**ASSIGNMENT:** When you reach the line containing "ASCII string. -/", include it and stop; until then, return each line of the material exactly, starting with the first.
* * * * *
-- ==== Sys2Proof/Machine/Customs.lean ====
section
/-! DEFINITION. Customs (15): the layered identity, firmware images, job keys, debug unlock, the access policy, and their
registers. -/

namespace Sys2Proof.Machine

open Sys2Proof

def custPage : Nat := pg 0x02 0

/-- Bytes of an ASCII string. -/
def ascii (s : String) : List Byte := s.toList.map (fun c => byte c.toNat)

/-! ## Firmware images (15 R465-R467) -/

def imageBanks (d : Dev) (type : Nat) : ImageBanks := d.cust.banks.getD (type - 1) {}

def onBanks (d : Dev) (type : Nat) (f : ImageBanks → ImageBanks) : Dev :=
  { d with cust.banks := modAt f d.cust.banks (type - 1) }

/-- What a bank of a TYPE holds; an empty one holds the image it was made with. -/
def bankBytes (b : ImageBanks) (type : Nat) (isB : Bool) : List Byte :=
  let l := if isB then b.b else b.a
  if l.isEmpty then Config.factoryImage type isB else l

/-- What runs of a TYPE. -/
def runningBytes (d : Dev) (type : Nat) : List Byte :=
  let b := imageBanks d type
  if b.running.isEmpty then Config.factoryImage type b.runsB else b.running

/-- The digest of a vendor key in the fuses. -/
def fusedDigest (k : Nat) : List Byte := (List.range 32).map (Config.keyDigestByte k)

/-- The first check of 15 R466 that an image of a TYPE fails, or 0. A LENGTH outside its range, and a TYPE other than the one
named, count as FORMAT (log 32). -/
def imageReason (fz : Fuses) (type : Nat) (l : List Byte) : Nat :=
  let w1 := leAt l 4 4
  let length := leAt l 0x10 4
  let pub := sub l 0x58 57
  let reserved := fld w1 10 22 == 0 && leAt l 0x14 4 == 0 && allZero (sub l 0x91 111) && allZero (sub l 0x172 142)
  let svn := leAt l 8 4
  let key := fld w1 8 2
  if leAt l 0 4 != 0x55544843 || fld w1 0 8 != type || !reserved || length == 0 || decide (67108864 < length) ||
      l.length != 512 + length then 1
  else if shake256 32 pub != fusedDigest key || fz.revoked.getD key false then 2
  else if !edVerify pub (l.take 256) (sub l 0x100 114) then 3
  else if shake256 64 (l.drop 512) != sub l 0x18 64 then 4
  else if svn < fz.svn.getD (type - 1) 0 || 64 < svn then 5
  else 0

/-- A bank is accepted at a start. Of the image that it was made with, the key and the security version are checked against the fuses; its
format, signature and digest are the manufacturer's own and hold (PRESUMED, log 9). -/
def bankAccepted (fz : Fuses) (b : ImageBanks) (type : Nat) (isB : Bool) : Bool :=
  if (if isB then b.b else b.a).isEmpty then
    !fz.revoked.getD (Config.factoryKey type isB).val false && decide (fz.svn.getD (type - 1) 0 ≤ (Config.factorySvn type isB).val)
  else imageReason fz type (bankBytes b type isB) == 0

/-- Security version of what a bank holds. -/
def bankSvn (b : ImageBanks) (type : Nat) (isB : Bool) : Nat :=
  let l := if isB then b.b else b.a
  if l.isEmpty then (Config.factorySvn type isB).val else leAt l 8 4

/-- A firmware command ends (15 R482). -/
def fwEnd (d : Dev) (type code reason : Nat) : Dev :=
  let d1 := { d with cust.fw := none, cust.fwDone := true, cust.fwResult := code, cust.fwReason := reason
                     cust.fwType := type }
  if code == cOK then d1 else raise d1 custPage 0

/-- STAGE begins: the image is read from where CUST_FW_SRC says. -/
def fwStage (d : Dev) (type : Nat) : Dev :=
  { d with cust.fw := some { type := type, src := reg d (custPage + 0x300) }, cust.fwDone := false, cust.fwType := type }

/-- Bytes a STAGE reads: the header, and once it is there the body that its LENGTH states, where that is in range. -/
def fwWant (got : List Byte) : Nat :=
  if got.length < 512 || decide (67108864 < leAt got 0x10 4) then 512 else 512 + leAt got 0x10 4

/-- Read on: the next bytes within one tile of this node, as an engine request of the job that CUST_FW_SRC names (15 R467; 01 R34).
While the device has no end points the read gets BUSY_RETRY (11 R357). -/
def fwRead (d : Dev) (w : FwRun) : Dev :=
  let job := fld w.src 48 12
  let off := fld w.src 0 48 + w.got.length
  let n := min (256 - off % 256) (fwWant w.got - w.got.length)
  let h : Hdr := { tc := 4, mark := false, acq := false, rel := false, scope := 0, reqId := 0, src := .ofNat 18 (epOf d 0),
                   job := .ofNat 12 job, offset := .ofNat 48 off, node := .ofNat 14 d.xmap.node, tide := .ofNat 32 (jobOf d job).tide,
                   epoch := .ofNat 16 d.xmap.epoch, len := .ofNat 8 (n - 1), fmt := 0, trial := 0, tchk := 0, aux := 0, range := 0,
                   rsvd := false }
  let d1 := { d with cust.fw := some { w with asked := true } }
  let q : Req := { op := .rd, origin := .customs, h := h }
  if d.wharf.epValid then drainAll (enter d1 q 0) else answerReq d1 q 0 none 8 cBUSY []

/-- The whole image has been read: it is checked, and an accepted one goes to the inactive bank (15 R466, R467). -/
def fwCheck (d : Dev) (fz : Fuses) (type : Nat) (l : List Byte) : Dev :=
  let reason := imageReason fz type l
  if reason != 0 then fwEnd d type cDENIED reason
  else
    let put (b : ImageBanks) : ImageBanks := if b.activeB then { b with a := l, staged := true } else { b with b := l, staged := true }
    fwEnd (onBanks d type put) type cOK 0

/-- A STAGE goes on: it takes an answer, sends the next read, or ends. -/
def fwStep (d : Dev) (fz : Fuses) (w : FwRun) : Dev :=
  match w.answer with
  | some (c, l) =>
    if c != cOK then fwEnd d w.type c 0
    else { d with cust.fw := some { w with got := w.got ++ l, asked := false, answer := none } }
  | none => if w.got.length < fwWant w.got then fwRead d w else fwCheck d fz w.type w.got

/-- A STAGE goes on until it waits for a read, at most `k` times. -/
def fwOn : Nat → Dev → Fuses → Dev
  | 0, d, _ => d
  | k + 1, d, fz =>
    match d.cust.fw with
    | none => d
    | some w => if d.sys.phase != .none || (w.asked && w.answer.isNone) then d else fwOn k (fwStep d fz w) fz

/-- More than a STAGE does: two steps for each of the 262,146 tiles, or one more, of the longest image. -/
def fwMost : Nat := 524300

/-- ACTIVATE: with no image staged, UNSUPPORTED (log 32). -/
def fwActivate (d : Dev) (type : Nat) : Dev :=
  if (imageBanks d type).staged then
    fwEnd (onBanks d type (fun b => { b with trial := true })) type cOK 0
  else fwEnd d type cUNSUP 0

/-- COMMIT: the trial bank becomes the active bank, and the TYPE's fuses are blown up to the image's SVN. -/
def fwCommit (d : Dev) (fz : Fuses) (type : Nat) : Dev × Fuses :=
  let b := imageBanks d type
  if !b.trialRuns then (fwEnd d type cUNSUP 0, fz)
  else
    let svn := if b.running.isEmpty then bankSvn b type b.runsB else leAt b.running 8 4
    let d1 := onBanks d type (fun b => { b with activeB := b.runsB, trialRuns := false, trial := false, staged := false })
    (fwEnd d1 type cOK 0, { fz with svn := modAt (fun n => max n (min svn 64)) fz.svn (type - 1) })

/-- A write of CUST_FW_CMD (15 R467, R482): discarded and counted while a command runs; OP 0 is none; a TYPE that is not one
completes with UNSUPPORTED. -/
def writeFwCmd (d : Dev) (fz : Fuses) (v : Nat) : Dev × Fuses :=
  let op := fld v 0 2
  let type := fld v 2 8
  if d.cust.fw.isSome then (count d custPage 0x820, fz)
  else if op == 0 then (d, fz)
  else if type == 0 || 4 < type then (fwEnd d type cUNSUP 0, fz)
  else if op == 1 then (fwStage d type, fz)
  else if op == 2 then (fwActivate d type, fz)
  else fwCommit d fz type

def readFwStat (d : Dev) : Nat :=
  let staged := d.cust.fwType != 0 && (imageBanks d d.cust.fwType).staged
  b2n d.cust.fw.isSome + b2n d.cust.fwDone * 2 + b2n staged * 4 + d.cust.fwResult * 2 ^ 8 + d.cust.fwReason * 2 ^ 16

/-! ## Identity (15 R463, R469, R470) -/

def uds : List Byte := (List.range 32).map Config.udsByte

/-- Measurement of what runs of a TYPE. -/
def measureOf (d : Dev) (type : Nat) : List Byte := shake256 64 (runningBytes d type)

/-- The security state, index 6: BLK_VER of the Pilot page is the version of its type. -/
def securityState (d : Dev) (fz : Fuses) : List Byte :=
  let b0 := d.sys.straps.debug % 2 + b2n d.cust.debugUnlocked * 2 + b2n (bit (reg d (custPage + 0x108)) 8) * 4 +
    total ((List.range 4).map (fun k => b2n (fz.revoked.getD k false) * 2 ^ (4 + k)))
  [byte b0] ++ (List.range 4).map (fun k => byte (fz.svn.getD k 0)) ++ [0, 0, 0] ++ leBytes 4 blkVer ++ [0, 0, 0, 0]
where
  /-- BLK_VER of every page (17 R513). -/
  blkVer : Nat := 0x4B022001

def deviceKey : List Byte := shake256 57 (ascii "NZK2 DeviceID" ++ uds)

def devicePub : List Byte := edPub deviceKey

/-- Secrets of the layers, from the running images and the security state at the boot step. -/
def cdi1 (d : Dev) : List Byte := shake256 64 (ascii "NZK2 CDI" ++ uds ++ measureOf d 1 ++ d.cust.bootState)

def cdi2 (d : Dev) : List Byte := shake256 64 (ascii "NZK2 CDI" ++ cdi1 d ++ measureOf d 2 ++ measureOf d 3 ++ measureOf d 4)

def alias1Key (d : Dev) : List Byte := shake256 57 (ascii "NZK2 Alias" ++ cdi1 d)

def alias2Key (d : Dev) : List Byte := shake256 57 (ascii "NZK2 Alias" ++ cdi2 d)

/-- The length octets of a DER value of `n` bytes, below 65,536. -/
def derLen (n : Nat) : List Byte :=
  if n < 128 then [byte n] else if n < 256 then [0x81, byte n] else [0x82, byte (n / 256), byte n]

/-- A DER value: its tag, length and contents. -/
def der (tag : Byte) (l : List Byte) : List Byte := tag :: derLen l.length ++ l

/-- An X.509 v3 certificate with an Ed448 signature over its body (15 R462; RFC 8410: object identifier 1.3.101.113, no parameters). -/
def certOf (sk body : List Byte) : List Byte :=
  der 0x30 (body ++ der 0x30 [0x06, 0x03, 0x2B, 0x65, 0x71] ++ der 0x03 ((0 : Byte) :: edSign sk body))

/-- The certificate chain in slot 0, root first: the DeviceID key signs the Alias1 certificate, and the Alias1 key the Alias2 certificate
(15 R463, R464). -/
def certChain (d : Dev) : List Byte :=
  Config.cert 0 0 ++ Config.cert 1 0 ++ Config.cert 2 (leNat devicePub) ++
    certOf deviceKey (Config.certBody 3 (leNat (edPub (alias1Key d)))) ++
    certOf (alias1Key d) (Config.certBody 4 (leNat (edPub (alias2Key d))))

/-- The wrap private key of this start, and CUST_START_NONCE: drawn at random, so free values (log 9). -/
def wrapKey (d : Dev) : List Byte := (List.range 7).flatMap (fun i => leBytes 8 (Config.free (d.cust.wrapAt + i)).toNat)

def startNonce (d : Dev) : Nat := (Config.free d.cust.nonceAt).toNat

def wrapPub (d : Dev) : List Byte := x448Pub (wrapKey d)

/-! ## Job keys (15 R471, R472) -/

def keySlot (d : Dev) (n : Nat) : KeySlot := NMap.get {} d.cust.keys n

def setKey (d : Dev) (n : Nat) (k : KeySlot) : Dev := { d with cust.keys := NMap.set {} d.cust.keys n k }

/-- The 64 bytes of a blob, where it unwraps for this slot, job and start. -/
def unwrapBlob (d : Dev) (slot job : Nat) (blob : List Byte) : Option (List Byte) :=
  let kek := shake256 32 (ascii "NZK2 key wrap" ++ x448 (wrapKey d) (sub blob 0 56) ++ leBytes 8 (startNonce d) ++ leBytes 2 slot ++ leBytes 2 job)
  keyUnwrap kek (sub blob 0x38 72)

/-- A key command ends: its result, and what QUERY shows of its slot (15 R481). -/
def keyEnd (d : Dev) (slot code : Nat) : Dev :=
  let k := keySlot d slot
  let d1 := { d with cust.keyDone := true, cust.keyResult := code, cust.keyLoadedBit := k.loaded, cust.keyJob := k.job, cust.keyRefs := k.refs }
  if code == cOK then d1 else raise (count d1 custPage 0x808) custPage 1

def zeroKeyData (d : Dev) : Dev := { d with cust.keyData := List.replicate 16 0 }

def keyBlob (d : Dev) : List Byte := d.cust.keyData.flatMap (fun w => leBytes 8 w.toNat)

def keyLoad (d : Dev) (slot job : Nat) : Dev :=
  let d1 := zeroKeyData d
  if (keySlot d slot).loaded then keyEnd d1 slot cBUSY
  else if d.cust.debugUnlocked then keyEnd d1 slot cDENIED
  else match unwrapBlob d slot job (keyBlob d) with
    | none => keyEnd d1 slot cDENIED
    | some l =>
      if l.take 32 == l.drop 32 then keyEnd d1 slot cUNSUP
      else keyEnd (count (setKey d1 slot { keySlot d slot with loaded := true, job := job, data := l.take 32, tweak := l.drop 32 }) custPage 0x800)
        slot cOK

def keyClear (d : Dev) (slot : Nat) : Dev :=
  if 0 < (keySlot d slot).refs then keyEnd d slot cBUSY else keyEnd (setKey d slot {}) slot cOK

/-- DEBUG_UNLOCK (15 R477). -/
def debugUnlock (d : Dev) (slot : Nat) : Dev :=
  let sig := (keyBlob d).take 114
  let m := ascii "NZK2 debug" ++ devicePub ++ leBytes 8 (startNonce d)
  if d.sys.straps.debug == 0 then keyEnd d slot cUNSUP
  else if !edVerify ((List.range 57).map Config.debugKeyByte) m sig then keyEnd d slot cDENIED
  else
    let cleared := d.cust.keys.foldl (fun d e => setKey d e.1 { refs := e.2.refs }) d
    keyEnd (raise { cleared with cust.debugUnlocked := true } custPage 3) slot cOK

/-- A write of CUST_KEY_CMD (15 R480). -/
def writeKeyCmd (d : Dev) (v : Nat) : Dev :=
  let slot := fld v 4 12
  match fld v 0 4 with
  | 1 => keyLoad d slot (fld v 16 12)
  | 2 => keyClear d slot
  | 3 => keyEnd d slot cOK
  | 4 => debugUnlock d slot
  | _ => keyEnd d slot cUNSUP

def readKeyStat (d : Dev) : Nat :=
  let c := d.cust
  b2n c.keyDone * 2 + b2n c.keyLoadedBit * 4 + c.keyResult * 2 ^ 8 + c.keyJob * 2 ^ 16 + c.keyRefs * 2 ^ 32

/-! ## CUST_STAT and the policy (15 R476, R479) -/

def readCustStat (d : Dev) (fz : Fuses) : Nat :=
  b2n d.cust.debugUnlocked + b2n (d.cust.banks.any (fun b => b.trialRuns)) * 2 +
    total ((List.range 4).map (fun k => fz.svn.getD k 0 * 2 ^ (8 * (k + 1))))

/-- Field of a path in CUST_POLICY. -/
def pathField : Path → Nat
  | .pcie0 => 0
  | .pcie1 => 2
  | .ef => 4
  | .i3c => 6

/-- The policy lets a path write a page. -/
def policyAllows (d : Dev) (p : Path) (page : PageId) : Bool :=
  match fld (reg d (custPage + 0x108)) (pathField p) 2 with
  | 0 => false
  | 1 => page.code != 0x02
  | _ => true

/-- A write of CUST_POLICY: discarded where a field holds 0b11, or once LOCK is set. -/
def writePolicy (d : Dev) (v : Nat) : Dev :=
  if bit (reg d (custPage + 0x108)) 8 || [0, 2, 4, 6].any (fun i => fld v i 2 == 3) then d
  else setReg d (custPage + 0x108) (fld v 0 9)

/-- A control-space write that the policy refuses (15 R476; 17 R523). -/
def policyRefused (d : Dev) (off : Nat) : Dev :=
  raiseFe (count d custPage 0x810) custPage 2 { unit := false, addr := off, code := cDENIED }

end Sys2Proof.Machine
end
* * * * *
**TASK OUTPUT:**
-- ==== Sys2Proof/Machine/Customs.lean ====
section
/-! DEFINITION. Customs (15): the layered identity, firmware images, job keys, debug unlock, the access policy, and their
registers. -/

namespace Sys2Proof.Machine

open Sys2Proof

def custPage : Nat := pg 0x02 0

/-- Bytes of an ASCII string. -/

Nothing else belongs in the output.